_Activity_
Set down the listing below verbatim, but only from its first line through the line containing "obtain ⟨r, -, rfl⟩ := List.mem_map.1 hc".

_Data_
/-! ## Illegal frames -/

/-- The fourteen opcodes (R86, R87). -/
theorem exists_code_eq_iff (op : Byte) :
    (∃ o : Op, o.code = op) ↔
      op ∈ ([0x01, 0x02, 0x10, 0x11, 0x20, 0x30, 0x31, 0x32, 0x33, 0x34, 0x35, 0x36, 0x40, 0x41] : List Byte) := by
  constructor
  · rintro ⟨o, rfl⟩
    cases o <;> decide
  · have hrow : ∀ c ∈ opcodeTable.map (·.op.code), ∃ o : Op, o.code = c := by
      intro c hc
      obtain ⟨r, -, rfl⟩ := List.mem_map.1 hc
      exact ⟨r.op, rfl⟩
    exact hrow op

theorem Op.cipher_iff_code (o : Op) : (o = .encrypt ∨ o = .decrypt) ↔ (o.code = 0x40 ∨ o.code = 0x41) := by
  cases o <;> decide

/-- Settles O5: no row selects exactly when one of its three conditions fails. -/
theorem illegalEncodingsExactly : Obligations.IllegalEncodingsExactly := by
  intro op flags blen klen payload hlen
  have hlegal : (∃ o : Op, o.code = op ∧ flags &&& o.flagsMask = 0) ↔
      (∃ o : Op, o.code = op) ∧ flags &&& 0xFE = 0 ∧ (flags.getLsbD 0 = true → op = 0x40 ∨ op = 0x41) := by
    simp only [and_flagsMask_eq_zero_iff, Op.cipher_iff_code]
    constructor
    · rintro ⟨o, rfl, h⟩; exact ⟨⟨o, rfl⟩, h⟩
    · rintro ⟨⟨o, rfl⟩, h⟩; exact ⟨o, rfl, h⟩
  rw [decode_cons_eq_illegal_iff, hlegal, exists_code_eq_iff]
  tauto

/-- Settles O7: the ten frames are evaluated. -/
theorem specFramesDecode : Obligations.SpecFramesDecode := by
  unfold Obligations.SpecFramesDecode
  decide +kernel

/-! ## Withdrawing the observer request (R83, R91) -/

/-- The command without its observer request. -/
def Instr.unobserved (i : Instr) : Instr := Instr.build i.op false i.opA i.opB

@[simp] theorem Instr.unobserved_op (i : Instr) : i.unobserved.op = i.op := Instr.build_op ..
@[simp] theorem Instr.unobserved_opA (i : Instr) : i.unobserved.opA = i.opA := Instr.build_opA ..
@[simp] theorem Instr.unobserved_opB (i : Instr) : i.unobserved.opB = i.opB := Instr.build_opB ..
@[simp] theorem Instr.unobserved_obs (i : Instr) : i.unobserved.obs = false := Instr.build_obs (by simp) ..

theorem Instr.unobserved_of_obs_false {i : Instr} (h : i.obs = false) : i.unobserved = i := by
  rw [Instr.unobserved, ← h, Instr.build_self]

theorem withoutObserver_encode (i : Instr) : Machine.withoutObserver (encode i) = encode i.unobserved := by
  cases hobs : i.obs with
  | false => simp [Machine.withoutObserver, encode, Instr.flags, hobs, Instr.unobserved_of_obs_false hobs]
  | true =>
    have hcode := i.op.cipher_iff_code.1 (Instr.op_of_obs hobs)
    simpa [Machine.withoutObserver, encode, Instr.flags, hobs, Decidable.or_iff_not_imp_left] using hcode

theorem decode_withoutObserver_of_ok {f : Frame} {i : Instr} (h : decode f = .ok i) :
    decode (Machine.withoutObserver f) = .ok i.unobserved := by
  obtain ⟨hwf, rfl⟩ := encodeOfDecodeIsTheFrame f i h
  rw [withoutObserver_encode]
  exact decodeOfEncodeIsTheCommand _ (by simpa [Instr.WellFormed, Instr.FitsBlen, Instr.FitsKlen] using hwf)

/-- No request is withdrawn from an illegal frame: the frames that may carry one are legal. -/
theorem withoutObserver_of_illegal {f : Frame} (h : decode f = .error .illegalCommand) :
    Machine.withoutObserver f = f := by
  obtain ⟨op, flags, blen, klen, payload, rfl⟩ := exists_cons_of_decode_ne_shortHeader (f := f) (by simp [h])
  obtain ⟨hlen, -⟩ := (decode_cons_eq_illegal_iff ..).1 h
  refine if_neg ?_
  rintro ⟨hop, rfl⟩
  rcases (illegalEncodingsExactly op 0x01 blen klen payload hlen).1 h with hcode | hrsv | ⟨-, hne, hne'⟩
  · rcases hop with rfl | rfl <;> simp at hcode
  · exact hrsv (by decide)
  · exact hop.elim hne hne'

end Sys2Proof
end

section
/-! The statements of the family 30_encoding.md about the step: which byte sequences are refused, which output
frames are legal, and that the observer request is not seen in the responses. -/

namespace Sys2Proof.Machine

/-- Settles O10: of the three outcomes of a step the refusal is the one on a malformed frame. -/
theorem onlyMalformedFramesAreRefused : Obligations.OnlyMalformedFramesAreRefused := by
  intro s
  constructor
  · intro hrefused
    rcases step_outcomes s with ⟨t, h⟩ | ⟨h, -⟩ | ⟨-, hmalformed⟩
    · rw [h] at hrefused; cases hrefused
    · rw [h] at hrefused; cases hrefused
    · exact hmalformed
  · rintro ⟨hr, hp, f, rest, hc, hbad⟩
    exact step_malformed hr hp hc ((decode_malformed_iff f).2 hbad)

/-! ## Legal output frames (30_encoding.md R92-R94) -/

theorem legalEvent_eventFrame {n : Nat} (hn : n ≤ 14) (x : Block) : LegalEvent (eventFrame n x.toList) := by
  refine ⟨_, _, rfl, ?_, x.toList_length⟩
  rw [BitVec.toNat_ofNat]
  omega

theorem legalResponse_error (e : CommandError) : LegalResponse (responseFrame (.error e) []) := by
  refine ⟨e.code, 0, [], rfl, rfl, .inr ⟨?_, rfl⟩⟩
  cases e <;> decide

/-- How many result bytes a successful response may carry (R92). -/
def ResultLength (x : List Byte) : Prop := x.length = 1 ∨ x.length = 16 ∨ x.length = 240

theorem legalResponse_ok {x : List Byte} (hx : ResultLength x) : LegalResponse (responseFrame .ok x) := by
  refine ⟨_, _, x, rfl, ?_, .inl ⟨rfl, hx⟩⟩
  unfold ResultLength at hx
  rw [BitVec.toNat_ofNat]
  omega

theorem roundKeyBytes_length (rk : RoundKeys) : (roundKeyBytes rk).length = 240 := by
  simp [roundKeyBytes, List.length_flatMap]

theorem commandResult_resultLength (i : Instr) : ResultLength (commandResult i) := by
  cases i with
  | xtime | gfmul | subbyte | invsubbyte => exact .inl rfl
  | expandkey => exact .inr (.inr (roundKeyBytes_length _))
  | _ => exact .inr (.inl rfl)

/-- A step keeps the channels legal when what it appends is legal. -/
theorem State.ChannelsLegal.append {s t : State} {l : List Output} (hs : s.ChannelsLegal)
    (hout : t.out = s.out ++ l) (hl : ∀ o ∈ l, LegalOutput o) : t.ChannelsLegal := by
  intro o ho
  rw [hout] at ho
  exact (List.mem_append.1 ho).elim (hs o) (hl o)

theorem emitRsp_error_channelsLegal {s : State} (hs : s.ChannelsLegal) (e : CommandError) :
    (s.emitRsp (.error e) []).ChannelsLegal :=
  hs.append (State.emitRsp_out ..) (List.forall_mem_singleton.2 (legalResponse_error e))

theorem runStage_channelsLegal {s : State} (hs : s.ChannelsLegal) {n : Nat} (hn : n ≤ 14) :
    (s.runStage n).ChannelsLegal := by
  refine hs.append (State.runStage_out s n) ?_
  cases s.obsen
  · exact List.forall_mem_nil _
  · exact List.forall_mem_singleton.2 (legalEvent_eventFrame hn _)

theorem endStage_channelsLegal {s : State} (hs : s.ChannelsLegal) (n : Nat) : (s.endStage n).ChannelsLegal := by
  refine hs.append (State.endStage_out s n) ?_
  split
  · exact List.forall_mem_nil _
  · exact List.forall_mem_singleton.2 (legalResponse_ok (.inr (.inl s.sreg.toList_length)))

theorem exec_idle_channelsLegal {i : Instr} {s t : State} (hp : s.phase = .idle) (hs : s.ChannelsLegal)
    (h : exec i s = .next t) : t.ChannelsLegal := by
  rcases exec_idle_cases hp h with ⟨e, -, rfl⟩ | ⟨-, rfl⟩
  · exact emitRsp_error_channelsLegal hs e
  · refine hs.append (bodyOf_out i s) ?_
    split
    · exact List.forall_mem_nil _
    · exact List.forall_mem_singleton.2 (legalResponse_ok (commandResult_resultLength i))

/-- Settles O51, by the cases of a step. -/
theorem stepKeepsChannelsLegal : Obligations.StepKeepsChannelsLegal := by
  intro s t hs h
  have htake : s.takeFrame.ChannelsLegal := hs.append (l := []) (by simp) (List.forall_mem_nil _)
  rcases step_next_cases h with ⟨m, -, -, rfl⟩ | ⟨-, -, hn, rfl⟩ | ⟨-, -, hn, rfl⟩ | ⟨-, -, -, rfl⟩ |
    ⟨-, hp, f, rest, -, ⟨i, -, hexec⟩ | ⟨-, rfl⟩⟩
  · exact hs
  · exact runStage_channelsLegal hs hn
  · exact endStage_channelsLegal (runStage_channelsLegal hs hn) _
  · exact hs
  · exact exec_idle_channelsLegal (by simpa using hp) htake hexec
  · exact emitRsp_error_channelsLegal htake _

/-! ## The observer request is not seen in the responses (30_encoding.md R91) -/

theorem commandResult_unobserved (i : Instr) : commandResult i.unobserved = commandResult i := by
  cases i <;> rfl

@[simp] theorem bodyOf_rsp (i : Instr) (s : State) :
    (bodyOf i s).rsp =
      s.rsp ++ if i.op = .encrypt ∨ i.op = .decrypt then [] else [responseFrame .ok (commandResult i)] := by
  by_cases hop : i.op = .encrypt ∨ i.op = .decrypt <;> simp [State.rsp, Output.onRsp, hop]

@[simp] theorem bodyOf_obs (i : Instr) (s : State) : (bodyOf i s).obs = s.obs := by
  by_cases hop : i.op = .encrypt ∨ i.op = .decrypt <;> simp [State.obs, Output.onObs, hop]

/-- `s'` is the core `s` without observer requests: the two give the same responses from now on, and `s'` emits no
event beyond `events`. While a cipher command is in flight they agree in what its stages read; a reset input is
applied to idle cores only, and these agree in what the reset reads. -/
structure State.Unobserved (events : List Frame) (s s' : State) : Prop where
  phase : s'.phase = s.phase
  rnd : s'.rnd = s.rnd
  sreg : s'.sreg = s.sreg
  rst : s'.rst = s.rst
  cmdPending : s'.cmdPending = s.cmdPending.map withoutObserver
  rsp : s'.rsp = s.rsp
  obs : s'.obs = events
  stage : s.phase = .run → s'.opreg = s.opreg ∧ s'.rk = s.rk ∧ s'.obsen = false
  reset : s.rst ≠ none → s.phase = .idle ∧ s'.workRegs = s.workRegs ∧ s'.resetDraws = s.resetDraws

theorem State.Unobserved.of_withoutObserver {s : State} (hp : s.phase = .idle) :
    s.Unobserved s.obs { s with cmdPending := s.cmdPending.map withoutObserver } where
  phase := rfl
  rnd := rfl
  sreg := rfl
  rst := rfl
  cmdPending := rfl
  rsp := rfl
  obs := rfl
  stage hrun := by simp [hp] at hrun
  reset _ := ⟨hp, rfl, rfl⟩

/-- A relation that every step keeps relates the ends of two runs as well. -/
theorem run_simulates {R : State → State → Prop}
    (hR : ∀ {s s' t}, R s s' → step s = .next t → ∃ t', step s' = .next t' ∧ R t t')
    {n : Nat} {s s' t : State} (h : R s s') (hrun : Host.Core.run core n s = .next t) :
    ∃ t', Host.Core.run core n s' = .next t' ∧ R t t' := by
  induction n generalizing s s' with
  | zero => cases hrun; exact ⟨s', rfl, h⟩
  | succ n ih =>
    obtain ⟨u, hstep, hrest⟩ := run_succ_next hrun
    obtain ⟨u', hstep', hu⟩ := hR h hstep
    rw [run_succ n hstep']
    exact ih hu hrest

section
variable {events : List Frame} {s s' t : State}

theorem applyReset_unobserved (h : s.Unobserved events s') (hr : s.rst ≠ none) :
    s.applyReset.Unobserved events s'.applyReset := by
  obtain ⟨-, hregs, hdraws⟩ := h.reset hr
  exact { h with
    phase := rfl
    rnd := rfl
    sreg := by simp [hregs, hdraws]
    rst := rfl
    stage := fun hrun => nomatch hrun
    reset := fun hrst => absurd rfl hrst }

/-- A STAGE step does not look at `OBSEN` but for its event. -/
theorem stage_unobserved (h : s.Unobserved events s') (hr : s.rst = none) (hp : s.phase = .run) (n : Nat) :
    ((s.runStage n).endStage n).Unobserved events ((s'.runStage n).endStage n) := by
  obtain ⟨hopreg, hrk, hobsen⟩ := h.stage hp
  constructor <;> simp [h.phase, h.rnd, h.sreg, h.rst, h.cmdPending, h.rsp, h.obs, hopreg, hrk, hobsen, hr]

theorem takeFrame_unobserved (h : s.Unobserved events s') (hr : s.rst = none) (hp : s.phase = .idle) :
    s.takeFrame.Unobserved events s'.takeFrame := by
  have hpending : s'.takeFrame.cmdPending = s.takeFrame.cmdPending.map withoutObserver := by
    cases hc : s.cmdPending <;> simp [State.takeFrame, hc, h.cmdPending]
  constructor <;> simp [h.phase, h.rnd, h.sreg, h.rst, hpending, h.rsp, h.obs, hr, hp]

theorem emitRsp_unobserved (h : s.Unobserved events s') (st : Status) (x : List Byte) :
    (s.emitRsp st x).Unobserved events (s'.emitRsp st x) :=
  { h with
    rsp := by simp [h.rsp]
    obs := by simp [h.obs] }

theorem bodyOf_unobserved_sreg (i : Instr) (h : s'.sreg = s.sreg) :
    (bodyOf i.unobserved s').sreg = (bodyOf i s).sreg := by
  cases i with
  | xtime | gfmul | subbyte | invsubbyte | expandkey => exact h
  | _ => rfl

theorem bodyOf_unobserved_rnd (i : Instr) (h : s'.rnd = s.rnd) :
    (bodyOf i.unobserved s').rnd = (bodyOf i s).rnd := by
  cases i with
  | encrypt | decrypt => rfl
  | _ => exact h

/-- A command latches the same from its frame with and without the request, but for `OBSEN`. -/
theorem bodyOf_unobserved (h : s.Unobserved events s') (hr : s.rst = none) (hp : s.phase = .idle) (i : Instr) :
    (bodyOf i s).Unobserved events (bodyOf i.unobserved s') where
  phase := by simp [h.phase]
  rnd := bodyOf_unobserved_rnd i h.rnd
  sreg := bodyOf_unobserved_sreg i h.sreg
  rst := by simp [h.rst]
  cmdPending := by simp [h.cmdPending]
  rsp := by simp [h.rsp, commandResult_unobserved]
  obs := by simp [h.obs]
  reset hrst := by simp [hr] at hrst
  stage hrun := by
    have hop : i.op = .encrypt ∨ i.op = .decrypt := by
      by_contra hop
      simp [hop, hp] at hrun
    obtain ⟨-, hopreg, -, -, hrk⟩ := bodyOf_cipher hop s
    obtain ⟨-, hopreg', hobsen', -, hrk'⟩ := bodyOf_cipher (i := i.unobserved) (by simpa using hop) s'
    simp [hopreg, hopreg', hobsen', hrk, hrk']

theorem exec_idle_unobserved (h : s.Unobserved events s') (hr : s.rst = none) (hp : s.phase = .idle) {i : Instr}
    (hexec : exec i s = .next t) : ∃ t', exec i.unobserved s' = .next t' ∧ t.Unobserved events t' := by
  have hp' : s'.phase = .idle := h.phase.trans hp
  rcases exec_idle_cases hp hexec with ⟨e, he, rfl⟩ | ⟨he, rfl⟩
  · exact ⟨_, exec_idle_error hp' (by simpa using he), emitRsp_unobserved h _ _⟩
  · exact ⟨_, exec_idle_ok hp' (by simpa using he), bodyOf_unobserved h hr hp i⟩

_Exercise output_
/-! ## Illegal frames -/

/-- The fourteen opcodes (R86, R87). -/
theorem exists_code_eq_iff (op : Byte) :
    (∃ o : Op, o.code = op) ↔
      op ∈ ([0x01, 0x02, 0x10, 0x11, 0x20, 0x30, 0x31, 0x32, 0x33, 0x34, 0x35, 0x36, 0x40, 0x41] : List Byte) := by
  constructor
  · rintro ⟨o, rfl⟩
    cases o <;> decide
  · have hrow : ∀ c ∈ opcodeTable.map (·.op.code), ∃ o : Op, o.code = c := by
      intro c hc
      obtain ⟨r, -, rfl⟩ := List.mem_map.1 hc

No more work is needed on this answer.